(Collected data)
-- ==== Sys2Proof/Laws/KeptImage.lean ====
section
/-! SUPPORT. What the operations of Machine/Image.lean keep (Laws/Kept.lean). -/

namespace Sys2Proof.Machine

variable {s₀ s : State}

@[simp] theorem kept_sliceFill (core : Nat) (off : Nat) (b : List Byte) (hk : Kept s₀ s) :
    Kept s₀ (State.sliceFill s core off b) := by
  unfold State.sliceFill
  simp +contextual (maxDischargeDepth := 20) [*]

@[simp] theorem kept_place (cl : Nat) (g : Seg) (core : Nat) (b : List Byte) (hk : Kept s₀ s) :
    Kept s₀ (State.place s cl g core b) := by
  unfold State.place
  repeat' split
  all_goals first | assumption | simp +contextual (maxDischargeDepth := 20) [*]

@[simp] theorem kept_broadcast (p : Nat) (l : List Byte) (slices : Bool) (hk : Kept s₀ s) :
    Kept s₀ (State.broadcast s p l slices) := by
  unfold State.broadcast
  repeat' first
    | assumption
    | (simp +contextual (maxDischargeDepth := 20) [*]; done)
    | refine kept_each _ _ (fun _ _ _ => ?_) ?_
    | split

theorem kept_execScheduleLoad (f : Nat) (hk : Kept s₀ s)
    {t : State} (ht : (execScheduleLoad f s) = .next t) : Kept s₀ t := by
  unfold execScheduleLoad at ht
  simp only [Host.Outcome.next.injEq] at ht
  subst ht
  refine kept_command _ _ _ hk fun s c h => ?_
  repeat' split
  all_goals first | assumption | simp +contextual (maxDischargeDepth := 20) [*]

theorem kept_execScheduleUnload (f : Nat) (hk : Kept s₀ s)
    {t : State} (ht : (execScheduleUnload f s) = .next t) : Kept s₀ t := by
  unfold execScheduleUnload at ht
  simp only [Host.Outcome.next.injEq] at ht
  subst ht
  refine kept_command _ _ _ hk fun s c h => ?_
  repeat' split
  all_goals first | assumption | simp +contextual (maxDischargeDepth := 20) [*]

end Sys2Proof.Machine
end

**PROBLEM DETAILS:**
Search the records for the word "lean" and copy out every line that holds it.

**TASK RESPONSE:**
-- ==== Sys2Proof/Laws/KeptImage.lean ====
/-! SUPPORT. What the operations of Machine/Image.lean keep (Laws/Kept.lean). -/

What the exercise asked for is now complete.